*** DATASET EXTRACT Section Begins ***
-- ==== Sys2Proof/Certificates/Slice0/Obligations.lean ====
section
/-! DEFINITION. The statements for the provers.  The helpers before them say, in the spec's terms, what an
instruction leaves and what it leaves alone; each obligation names the rules it formalises. -/
namespace Sys2Proof.Spec
open Sys2Proof Sys2Proof.Machine

/-! ## How outcomes are described -/

/-- The outcome is a next state, and this holds of it. -/
def Goes (o : Out) (P : State → Prop) : Prop := ∃ t, o = .next t ∧ P t

/-- Only the hart in focus may have changed: every other hart and pair, every request, hold and unit, and every byte
of memory are as before. -/
def OnlyHart (s t : State) : Prop := t = { s with h := t.h } ∧ ∀ a, readByte t a = readByte s a

/-- Only the hart in focus and its pair may have changed. -/
def OnlyPair (s t : State) : Prop := t = { s with h := t.h, p := t.p } ∧ ∀ a, readByte t a = readByte s a

/-- Of the hart, only where it goes on changed: the PC, an out-of-line run, the STEP that follows it. -/
def OnlyFlow (h h' : Hart) : Prop :=
  h' = { h with pc := h'.pc, xol := h'.xol, stepArmed := h'.stepArmed, stepDue := h'.stepDue }

/-- Of the hart, x[d] takes a value (x0 discards), LDST becomes d, and it goes on elsewhere; no other register, flag
or control register of it changed. -/
def OnlyX (h h' : Hart) (d : BitVec 5) (v : Dword) : Prop :=
  (∀ r, readX h' r = if r = d ∧ r ≠ 0 then v else readX h r) ∧ h'.ldst = d ∧
    OnlyFlow { h with x := h'.x, ldst := h'.ldst } h'

/-- A scalar instruction of `len` bytes is done: its result is written and the next instruction follows. -/
def ScalarDone (len : Nat) (d : BitVec 5) (v : Dword) (s t : State) : Prop :=
  OnlyHart s t ∧ OnlyX s.h t.h d v ∧ t.h.pc = s.h.pc + BitVec.ofNat 64 len

/-- x[r] as an unsigned number. -/
def ux (s : State) (r : BitVec 5) : Nat := (xr s r).toNat
/-- x[r] as a signed number. -/
def sgx (s : State) (r : BitVec 5) : Int := (xr s r).toInt
/-- The low 64 bits of an exact integer. -/
def wrap (v : Int) : Dword := BitVec.ofInt 64 v
/-- 1 or 0. -/
def truth (p : Prop) [Decidable p] : Dword := if p then 1 else 0

/-! ## Scalar values (spec/05_results_scalar.md R122-R127, R139) -/

/-- DIV of R123 on signed numbers. -/
def divValue (n d : Int) : Int := if d = 0 then -1 else n.tdiv d
/-- REM of R123 on signed numbers. -/
def remValue (n d : Int) : Int := if d = 0 then n else n - d * n.tdiv d
/-- DIVU of R123. -/
def divuValue (n d : Nat) : Nat := if d = 0 then 2 ^ 64 - 1 else n / d
/-- REMU of R123. -/
def remuValue (n d : Nat) : Nat := if d = 0 then n else n % d

/-- The instructions of R122, R123, R125, R126, R127 and the compact register and immediate forms of R139: length,
destination, and the value written, as exact arithmetic on what the sources hold. -/
def aluValue (s : State) : Instr → Option (Nat × BitVec 5 × Dword)
  | .add d a b => some (4, d, wrap (ux s a + ux s b))
  | .sub d a b => some (4, d, wrap (ux s a - ux s b))
  | .and d a b => some (4, d, xr s a &&& xr s b)
  | .or d a b => some (4, d, xr s a ||| xr s b)
  | .xor d a b => some (4, d, xr s a ^^^ xr s b)
  | .andn d a b => some (4, d, xr s a &&& ~~~xr s b)
  | .sll d a b => some (4, d, wrap (ux s a * 2 ^ (ux s b % 64)))
  | .srl d a b => some (4, d, wrap (ux s a / 2 ^ (ux s b % 64)))
  | .sra d a b => some (4, d, wrap (sgx s a / 2 ^ (ux s b % 64)))
  | .rot d a b => some (4, d, (xr s a).rotateLeft (ux s b % 64))
  | .slt d a b => some (4, d, truth (sgx s a < sgx s b))
  | .sltu d a b => some (4, d, truth (ux s a < ux s b))
  | .min d a b => some (4, d, wrap (min (sgx s a) (sgx s b)))
  | .max d a b => some (4, d, wrap (max (sgx s a) (sgx s b)))
  | .minu d a b => some (4, d, wrap (min (ux s a) (ux s b)))
  | .maxu d a b => some (4, d, wrap (max (ux s a) (ux s b)))
  | .mul d a b => some (4, d, wrap (ux s a * ux s b))
  | .mulh d a b => some (4, d, wrap (sgx s a * sgx s b / 2 ^ 64))
  | .mulhu d a b => some (4, d, wrap (ux s a * ux s b / 2 ^ 64))
  | .div d a b => some (4, d, wrap (divValue (sgx s a) (sgx s b)))
  | .rem d a b => some (4, d, wrap (remValue (sgx s a) (sgx s b)))
  | .divu d a b => some (4, d, wrap (divuValue (ux s a) (ux s b)))
  | .remu d a b => some (4, d, wrap (remuValue (ux s a) (ux s b)))
  | .addi d a i => some (4, d, wrap (ux s a + i.toInt))
  | .andi d a i => some (4, d, xr s a &&& wrap i.toInt)
  | .ori d a i => some (4, d, xr s a ||| wrap i.toInt)
  | .xori d a i => some (4, d, xr s a ^^^ wrap i.toInt)
  | .slti d a i => some (4, d, truth (sgx s a < i.toInt))
  | .sltiu d a i => some (4, d, truth (ux s a < (wrap i.toInt).toNat))
  | .slli d a n => some (4, d, wrap (ux s a * 2 ^ n.toNat))
  | .srli d a n => some (4, d, wrap (ux s a / 2 ^ n.toNat))
  | .srai d a n => some (4, d, wrap (sgx s a / 2 ^ n.toNat))
  | .lih d i => some (4, d, wrap (i.toInt * 2 ^ 15))
  | .addpc d i => some (4, d, wrap (s.h.pc.toNat + i.toInt * 2 ^ 15))
  | .cSub a b => some (2, a, wrap (ux s s.h.ldst - ux s b))
  | .cAnd a b => some (2, a, xr s s.h.ldst &&& xr s b)
  | .cOr a b => some (2, a, xr s s.h.ldst ||| xr s b)
  | .cXor a b => some (2, a, xr s s.h.ldst ^^^ xr s b)
  | .cMul a b => some (2, a, wrap (ux s s.h.ldst * ux s b))
  | .cSlt a b => some (2, a, truth (sgx s s.h.ldst < sgx s b))
  | .cSltu a b => some (2, a, truth (ux s s.h.ldst < ux s b))
  | .cMin a b => some (2, a, wrap (min (sgx s s.h.ldst) (sgx s b)))
  | .cMax a b => some (2, a, wrap (max (sgx s s.h.ldst) (sgx s b)))
  | .cAddi a i => some (2, a, wrap (ux s s.h.ldst + i.toInt))
  | .cAndi a i => some (2, a, xr s s.h.ldst &&& wrap i.toInt)
  | .cSlli a i => some (2, a, wrap (ux s s.h.ldst * 2 ^ i.toNat))
  | .cSrli a i => some (2, a, wrap (ux s s.h.ldst / 2 ^ i.toNat))
  | .cSrai a i => some (2, a, wrap (sgx s s.h.ldst / 2 ^ i.toNat))
  | .cMvl a => some (2, a, xr s s.h.ldst)
  | .cAdd a b => if a = 0 ∧ b = 0 then none else some (2, a, wrap (ux s s.h.ldst + ux s b))
  | _ => none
*** DATASET EXTRACT Section Ends ***
PROBLEM DETAILS — Every line above that holds the word "next" is to be found and copied.

SOLUTION —
/-- The outcome is a next state, and this holds of it. -/
def Goes (o : Out) (P : State → Prop) : Prop := ∃ t, o = .next t ∧ P t
/-- A scalar instruction of `len` bytes is done: its result is written and the next instruction follows. -/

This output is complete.